# Cant maintain humidity! Help..



## Progrmor (Apr 1, 2014)

I got a serious problem.. The humidity wont go over 60% in my tegus cage. I live in Sweden so its really dry here, thats the main problem. But I also got a 160W Raptisun that removes most of the humidity probably.

I take a big bottle of water and pour it in the substrate till its soaked! And it raises it to about 30% for 1 hour. I got two big containers of water in there. Forrest moss in one of the hides that i mist 3 times a day. Mist the whole cage twice a day.¨And still wont get over 30%. I got two vent holes, so I cant really cover the tank any more.

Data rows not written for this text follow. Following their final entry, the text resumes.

-- ==== Sys2Proof/Laws/KeptDeep.lean ====
section
/-!
SUPPORT. Every operation and meaning of Machine/Deep.lean keeps the state sane, its queue as it is and its outputs made.
-/
namespace Sys2Proof.Machine

variable {K : Area → Prop}

theorem popCfg_kept {z a0 a1 a2} (ha2 : Kept K z a2) : Kept K z (popCfg a0 a1 a2) := by
  unfold popCfg
  extract_lets +onlyGivenNames -merge -useContext u0 u1
  exact (Kept.ite (P := Kept K z) (errReq_kept ha2) (Kept.ite (P := Kept K z) (errReq_kept ha2) (coverUpdate_kept
      (State.setReg_kept ha2))))

theorem execPopCfgWrite_kept {z a0 a1 a2} (ha2 : Kept K z a2) : ∀ t, (execPopCfgWrite a0 a1 a2) = .next t → Kept K z
    t :=
  (done_kept (gateWrite_kept (fun _ h0 => (popCfg_kept h0)) ha2))

theorem bmapWrite_kept {z a0 a1 a2 a3 a4} (ha4 : Kept K z a4) : Kept K z (bmapWrite a0 a1 a2 a3 a4) := by
  unfold bmapWrite
  extract_lets +onlyGivenNames -merge -useContext u0 u1
  exact (Kept.ite (P := Kept K z) (errReq_kept ha4) (Kept.ite (P := Kept K z) (errReq_kept ha4) (State.setReg_kept
      ha4)))

theorem execBmapWrite_kept {z a0 a1 a2 a3 a4} (ha4 : Kept K z a4) : ∀ t, (execBmapWrite a0 a1 a2 a3 a4) = .next t →
    Kept K z t :=
  (done_kept (gateWrite_kept (fun _ h0 => (bmapWrite_kept h0)) ha4))

theorem popFail_kept {z a0 a1} (ha1 : Kept K z a1) : Kept K z (popFail a0 a1) := by
  unfold popFail
  extract_lets +onlyGivenNames -merge -useContext u0
  exact (State.setReg_kept ha1)

theorem trainStep_kept {z a0 a1 a2} (ha2 : Kept K z a2) : Kept K z (trainStep a0 a1 a2) :=
  (State.setReg_kept (State.setH_kept ha2))

theorem popBegin_kept {z a0 a1} (ha1 : Kept K z a1) : Kept K z (popBegin a0 a1) :=
  (Kept.ite (P := Kept K z) ha1 (State.setReg_kept (State.setReg_kept (State.setReg_kept (State.setH_kept ha1)))))

theorem bringup_kept {z a0 a1} (ha1 : Kept K z a1) : Kept K z (bringup a0 a1) := by
  unfold bringup
  refine Kept.ite (P := Kept K z) ?_ ?_
  · exact ha1
  · extract_lets +onlyGivenNames -merge -useContext u0
    have h1 : Kept K z u0 := (popBegin_kept ha1)
    try clear_value u0
    extract_lets +onlyGivenNames -merge -useContext u2
    have h3 : Kept K z u2 := (forEach_kept h1 (fun _ _ h4 => (State.setReg_kept h4)))
    try clear_value u2
    exact (trainStep_kept (State.setH_kept h3))

theorem bringupStart_kept {z a0 a1} (ha1 : Kept K z a1) : Kept K z (bringupStart a0 a1) := by
  unfold bringupStart
  extract_lets +onlyGivenNames -merge -useContext u0
  exact (Kept.ite (P := Kept K z) ha1 (bringup_kept (State.setRbit_kept ha1)))

theorem execBringupStart_kept {z a0 a1 a2} (ha2 : Kept K z a2) : ∀ t, (execBringupStart a0 a1 a2) = .next t → Kept K
    z t :=
  (done_kept (gateWrite_kept (fun _ h0 => (bringupStart_kept h0)) ha2))

theorem chanLost_kept {z a0 a1} (frames : ¬K .frames) (dram : ¬K .dram) (ha1 : Kept K z a1) : Kept K z (chanLost a0
    a1) := by
  unfold chanLost
  extract_lets +onlyGivenNames -merge -useContext u0
  have h1 : Kept K z u0 := (State.setH_kept (State.setH_kept (State.setH_kept ha1)))
  try clear_value u0
  extract_lets +onlyGivenNames -merge -useContext u2
  have h3 : Kept K z u2 := (popFail_kept h1)
  try clear_value u2
  extract_lets +onlyGivenNames -merge -useContext u4
  have h5 : Kept K z u4 := (raise_kept (raiseFault_kept h3))
  try clear_value u4
  exact (opsLost_kept frames dram (foldStall_kept h5))

theorem trainFail_kept {z a0 a1 a2} (ha2 : Kept K z a2) : Kept K z (trainFail a0 a1 a2) := by
  unfold trainFail
  extract_lets +onlyGivenNames -merge -useContext u0
  have h1 : Kept K z u0 := (State.setReg_kept (State.setH_kept ha2))
  try clear_value u0
  exact (raise_kept (popFail_kept (Kept.ite (P := Kept K z) (State.setH_kept h1) h1)))

theorem rankCheck_kept {z a0} (ha0 : Kept K z a0) : Kept K z (rankCheck a0) :=
  (forEach_kept ha0 (fun _ _ h0 => (trainFail_kept (State.setRfld_kept h0))))

theorem chanClear_kept {z a0 a1} (memory : ¬K .memory) (ha1 : Kept K z a1) : Kept K z (chanClear a0 a1) := by
  unfold chanClear
  extract_lets +onlyGivenNames -merge -useContext u0
  have h1 : Kept K z u0 := (State.eraseMem_kept memory ha1)
  try clear_value u0
  exact (Kept.sub h1 rfl rfl (.refl _) List.filter_sublist (.refl _) (.refl _) (.refl _) (.refl _) (.refl _)
      (Area.each (fun _ => Area.f5) (fun _ => Area.f5) (fun _ => rfl) (fun _ => Area.f5) (fun _ => Area.f3) (fun _
      => rfl) (fun _ => Area.f4) (fun _ => Area.f8)))

theorem trainDone_kept {z a0 a1 a2 a3 a4} (memory : ¬K .memory) (ha4 : Kept K z a4) : Kept K z (trainDone a0 a1 a2
    a3 a4) := by
  unfold trainDone
  extract_lets +onlyGivenNames -merge -useContext u0
  refine Kept.ite (P := Kept K z) ?_ ?_
  · exact ha4
  · extract_lets +onlyGivenNames -merge -useContext u1
    have h2 : Kept K z u1 := (Kept.ite (P := Kept K z) (State.setH_kept (State.setReg_kept ha4)) ha4)
    try clear_value u1
    extract_lets +onlyGivenNames -merge -useContext u3 u4
    refine Kept.ite (P := Kept K z) ?_ ?_
    · extract_lets +onlyGivenNames -merge -useContext u5
      have h6 : Kept K z u5 := (Kept.ite (P := Kept K z) (trainFail_kept h2) (trainStep_kept h2))
      try clear_value u5
      exact (Kept.ite (P := Kept K z) (rankCheck_kept h6) h6)
    · refine Kept.ite (P := Kept K z) ?_ ?_
      · exact (trainFail_kept h2)
      · extract_lets +onlyGivenNames -merge -useContext u7
        have h8 : Kept K z u7 := (chanClear_kept memory h2)
        try clear_value u7
        extract_lets +onlyGivenNames -merge -useContext u9
        have h10 : Kept K z u9 := (State.setReg_kept h8)
        try clear_value u9
        exact (raise_kept (State.setH_kept h10))

theorem execTrainStepDone_kept {z a0 a1 a2 a3 a4} (memory : ¬K .memory) (ha4 : Kept K z a4) : ∀ t,
    (execTrainStepDone a0 a1 a2 a3 a4) = .next t → Kept K z t :=
  (done_kept (State.ifLive_kept ha4 (fun _ h0 => (trainDone_kept memory h0))))

theorem popForget_kept {z a0} (ha0 : Kept K z a0) : Kept K z (popForget a0) :=
  (Kept.sub ha0 rfl rfl (.refl _) List.filter_sublist (.refl _) (.refl _) (.refl _) (.refl _) (.refl _) (Area.each
      (fun _ => Area.f5) (fun _ => Area.f5) (fun _ => rfl) (fun _ => Area.f5) (fun _ => Area.f3) (fun _ => rfl) (fun
      _ => Area.f4) (fun _ => Area.f8)))

theorem dsReady_kept {z a0} (frames : ¬K .frames) (ha0 : Kept K z a0) : Kept K z (dsReady a0) := by
  unfold dsReady
  extract_lets +onlyGivenNames -merge -useContext u0
  refine Kept.ite (P := Kept K z) ?_ ?_
  · exact ha0
  · extract_lets +onlyGivenNames -merge -useContext u1
    extract_lets +onlyGivenNames -merge -useContext u2
    have h3 : Kept K z u2 := by
      unfold u2
      exact (Kept.sub ha0 rfl rfl (.refl _) (.refl _) (.refl _) List.filter_sublist List.filter_sublist (.refl _)
          (.refl _) (Area.each (absurd · frames) (fun _ => Area.f5) (fun _ => rfl) (fun _ => Area.f5) (fun _ =>
          Area.f3) (fun _ => rfl) (fun _ => Area.f4) (fun _ => Area.f8)))
    try clear_value u2
    extract_lets +onlyGivenNames -merge -useContext u4
    have h5 : Kept K z u4 := (State.setH_kept (setFreeCnt_kept (State.setReg_kept h3)))
    try clear_value u4
    extract_lets +onlyGivenNames -merge -useContext u6
    have h7 : Kept K z u6 := (popForget_kept h5)
    try clear_value u6
    exact (raise_kept (State.setH_kept (State.setReg_kept h7)))

theorem execDsReady_kept {z a0} (frames : ¬K .frames) (ha0 : Kept K z a0) : ∀ t, (execDsReady a0) = .next t → Kept K
    z t :=
  (done_kept (State.when_kept ha0 (fun _ h0 => (dsReady_kept frames h0))))

theorem dscDisable_kept {z a0 a1} (frames : ¬K .frames) (dram : ¬K .dram) (ha1 : Kept K z a1) : Kept K z (dscDisable
    a0 a1) := by
  unfold dscDisable
  extract_lets +onlyGivenNames -merge -useContext u0
  have h1 : Kept K z u0 := (Kept.ite (P := Kept K z) (chanLost_kept frames dram ha1) ha1)
  try clear_value u0
  extract_lets +onlyGivenNames -merge -useContext u2
  have h3 : Kept K z u2 := (Kept.ite (P := Kept K z) (State.setH_kept h1) h1)
  try clear_value u2
  extract_lets +onlyGivenNames -merge -useContext u4
  have h5 : Kept K z u4 := (Kept.same h3 rfl (Area.each (fun _ => Area.f5) (fun _ => Area.f5) (fun _ => rfl) (fun _
      => Area.f5) (fun _ => Area.f3) (fun _ => rfl) (absurd · dram) (fun _ => Area.f8)))
  try clear_value u4
  extract_lets +onlyGivenNames -merge -useContext u6
  have h7 : Kept K z u6 := (opsLost_kept frames dram (State.setH_kept (State.setH_kept h5)))
  try clear_value u6
  exact (Kept.ite (P := Kept K z) (State.setH_kept (State.setReg_kept h7)) h7)

theorem dramRefresh_kept {z a0 a1 a2 a3} (ha3 : Kept K z a3) : Kept K z (dramRefresh a0 a1 a2 a3) := by
  unfold dramRefresh
  extract_lets +onlyGivenNames -merge -useContext u0
  exact (Kept.ite (P := Kept K z) (Kept.ite (P := Kept K z) (State.setH_kept ha3) ha3) (Kept.ite (P := Kept K z)
      (State.setH_kept ha3) ha3))

theorem execDramRefresh_kept {z a0 a1 a2 a3} (time : ¬K .time) (ha3 : Kept K z a3) : ∀ t, (execDramRefresh a0 a1 a2
    a3) = .next t → Kept K z t :=
  (done_kept (State.ifLive_kept ha3 (fun _ h0 => (dramRefresh_kept (Kept.ite (P := Kept K z) h0 (nextInterval_kept
      time h0))))))

theorem execRefreshRatePoll_kept {z a0 a1 a2 a3} (time : ¬K .time) (ha3 : Kept K z a3) : ∀ t, (execRefreshRatePoll
    a0 a1 a2 a3) = .next t → Kept K z t :=
  (done_kept (State.ifLive_kept ha3 (fun _ h0 => (State.setHb_kept (nextInterval_kept time h0)))))

theorem execZqCalibration_kept {z a0 a1 a2} (time : ¬K .time) (ha2 : Kept K z a2) : ∀ t, (execZqCalibration a0 a1
    a2) = .next t → Kept K z t :=
  (done_kept (State.when_kept ha2 (fun _ h0 => (bump_kept (nextInterval_kept time h0)))))

theorem retrainStart_kept {z a0 a1} (ha1 : Kept K z a1) : Kept K z (retrainStart a0 a1) :=
  (Kept.ite (P := Kept K z) ha1 (retrainBegin_kept (State.setH_kept ha1)))

theorem dqsMeasure_kept {z a0 a1 a2} (ha2 : Kept K z a2) : Kept K z (dqsMeasure a0 a1 a2) := by
  unfold dqsMeasure
  extract_lets +onlyGivenNames -merge -useContext u0
  have h1 : Kept K z u0 := (bump_kept ha2)
  try clear_value u0
  exact (Kept.ite (P := Kept K z) h1 (Kept.ite (P := Kept K z) (retrainStart_kept h1) (raise_kept (State.setH_kept
      h1))))

theorem execDqsOscMeasure_kept {z a0 a1 a2 a3} (time : ¬K .time) (ha3 : Kept K z a3) : ∀ t, (execDqsOscMeasure a0 a1
    a2 a3) = .next t → Kept K z t :=
  (done_kept (State.when_kept ha3 (fun _ h0 => (dqsMeasure_kept (nextInterval_kept time h0)))))

theorem execRetrainNow_kept {z a0 a1 a2 a3} (ha3 : Kept K z a3) : ∀ t, (execRetrainNow a0 a1 a2 a3) = .next t → Kept
    K z t :=
  (done_kept (gateWrite_kept (fun _ h0 => (Kept.ite (P := Kept K z) (retrainStart_kept h0) h0)) ha3))

theorem retrainDone_kept {z a0 a1 a2} (frames : ¬K .frames) (dram : ¬K .dram) (ha2 : Kept K z a2) : Kept K z
    (retrainDone a0 a1 a2) :=
  (Kept.ite (P := Kept K z) ha2 (Kept.ite (P := Kept K z) (State.setH_kept ha2) (chanLost_kept frames dram ha2)))

theorem execFullRetrainDone_kept {z a0 a1 a2} (frames : ¬K .frames) (dram : ¬K .dram) (ha2 : Kept K z a2) : ∀ t,
    (execFullRetrainDone a0 a1 a2) = .next t → Kept K z t :=
  (done_kept (State.ifLive_kept ha2 (fun _ h0 => (retrainDone_kept frames dram h0))))

theorem rhClear_kept {z a0 a1} (dram : ¬K .dram) (ha1 : Kept K z a1) : Kept K z (rhClear a0 a1) := by
  unfold rhClear
  extract_lets +onlyGivenNames -merge -useContext u0
  have h1 : Kept K z u0 := (Kept.same ha1 rfl (Area.each (fun _ => Area.f5) (fun _ => Area.f5) (fun _ => rfl) (fun _
      => Area.f5) (fun _ => Area.f3) (fun _ => rfl) (absurd · dram) (fun _ => Area.f8)))
  try clear_value u0
  exact (forEach_kept h1 (fun _ _ h2 => (forEach_kept h2 (fun _ _ h3 => (State.setHb_kept h3)))))

theorem execRhWindowClear_kept {z a0 a1} (time : ¬K .time) (dram : ¬K .dram) (ha1 : Kept K z a1) : ∀ t,
    (execRhWindowClear a0 a1) = .next t → Kept K z t :=
  (done_kept (State.ifLive_kept ha1 (fun _ h0 => (rhClear_kept dram (nextInterval_kept time h0)))))

theorem patrolRead_kept {z a0 a1} (frames : ¬K .frames) (time : ¬K .time) (dram : ¬K .dram) (ha1 : Kept K z a1) :
    Kept K z (patrolRead a0 a1) := by
  unfold patrolRead
  extract_lets +onlyGivenNames -merge -useContext u0
  have h1 : Kept K z u0 := (nextInterval_kept time ha1)
  try clear_value u0
  exact (opAsk_kept frames dram h1)

theorem execPatrolRead_kept {z a0 a1} (frames : ¬K .frames) (time : ¬K .time) (dram : ¬K .dram) (ha1 : Kept K z a1)
    : ∀ t, (execPatrolRead a0 a1) = .next t → Kept K z t :=
  (done_kept (State.when_kept ha1 (fun _ h0 => (patrolRead_kept frames time dram h0))))

theorem execDimmTempRead_kept {z a0 a1 a2} (time : ¬K .time) (ha2 : Kept K z a2) : ∀ t, (execDimmTempRead a0 a1 a2)
    = .next t → Kept K z t := by
  unfold execDimmTempRead
  refine done_kept ?_
  refine State.ifLive_kept ?_ ?_
  · exact ha2
  · intro a9 h10
    extract_lets +onlyGivenNames -merge -useContext u11
    have h12 : Kept K z u11 := (State.setReg_kept (nextInterval_kept time h10))
    try clear_value u11
    exact (Kept.ite (P := Kept K z) (raise_kept h12) h12)

theorem dscReg_kept {z a0 a1 a2 a3} (ha3 : Kept K z a3) : ∀ t0, (dscReg a0 a1 a2 a3) = some t0 → Kept K z t0 := by
  unfold dscReg
  extract_lets +onlyGivenNames -merge -useContext u0
  refine Kept.ite (P := fun x : Option State => ∀ t0, x = some t0 → Kept K z t0) ?_ ?_
  · exact Kept.none
  · extract_lets +onlyGivenNames -merge -useContext u1
    extract_lets +onlyGivenNames -merge -useContext u2
    have h3 : ∀ y0_0, Kept K z (u2 y0_0) := (fun _ => (errReq_kept ha3))
    try clear_value u2
    extract_lets +onlyGivenNames -merge -useContext u4 u5
    have h6 : ∀ y0_0 y0_1, ∀ t1, (u5 y0_0 y0_1) = some t1 → Kept K z t1 := (fun _ _ => (Kept.some (Kept.ite (P :=
        Kept K z) (h3 _) (Kept.ite (P := Kept K z) (h3 _) (coverUpdate_kept (storeReg_kept ha3))))))
    try clear_value u5
    refine Kept.ite (P := fun x : Option State => ∀ t0, x = some t0 → Kept K z t0) ?_ ?_
    · exact (Kept.some (popCfg_kept ha3))
    · refine Kept.ite (P := fun x : Option State => ∀ t0, x = some t0 → Kept K z t0) ?_ ?_
      · exact (Kept.some (bmapWrite_kept ha3))
      · refine Kept.ite (P := fun x : Option State => ∀ t0, x = some t0 → Kept K z t0) ?_ ?_
        · exact (h6 _ _)
        · refine Kept.ite (P := fun x : Option State => ∀ t0, x = some t0 → Kept K z t0) ?_ ?_
          · exact (h6 _ _)
          · refine Kept.ite (P := fun x : Option State => ∀ t0, x = some t0 → Kept K z t0) ?_ ?_
            · exact (h6 _ _)
            · refine Kept.ite (P := fun x : Option State => ∀ t0, x = some t0 → Kept K z t0) ?_ ?_
              · exact (h6 _ _)
              · refine Kept.ite (P := fun x : Option State => ∀ t0, x = some t0 → Kept K z t0) ?_ ?_
                · exact (h6 _ _)
                · refine Kept.ite (P := fun x : Option State => ∀ t0, x = some t0 → Kept K z t0) ?_ ?_
                  · exact (h6 _ _)
                  · refine Kept.ite (P := fun x : Option State => ∀ t0, x = some t0 → Kept K z t0) ?_ ?_
                    · exact (h6 _ _)
                    · refine Kept.ite (P := fun x : Option State => ∀ t0, x = some t0 → Kept K z t0) ?_ ?_
                      · exact (h6 _ _)
                      · refine Kept.ite (P := fun x : Option State => ∀ t0, x = some t0 → Kept K z t0) ?_ ?_
                        · exact (h6 _ _)
                        · refine Kept.ite (P := fun x : Option State => ∀ t0, x = some t0 → Kept K z t0) ?_ ?_
                          · exact (Kept.some (Kept.ite (P := Kept K z) (retrainStart_kept ha3) ha3))
                          · exact Kept.none

end Sys2Proof.Machine
end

Does anyone have a suggestion on what to do?? Can she survive during these conditions? I do bath her daily to maybe help her shed.


----------



## Bubblz Calhoun (Apr 1, 2014)

_Pics of your enclosure would help, also the type of substrate you use, how much, humidity gauge and where it's placed makes a big difference._


----------



## Matt Lesh (Aug 5, 2014)

If your tegu tank is large enough, you can look into purchasing the type of misters they use at the grocery stores to mist the vegetables and install that... also if you have too much ventilation it will be a pain to keep humidity up. Please upload pics of tank.


----------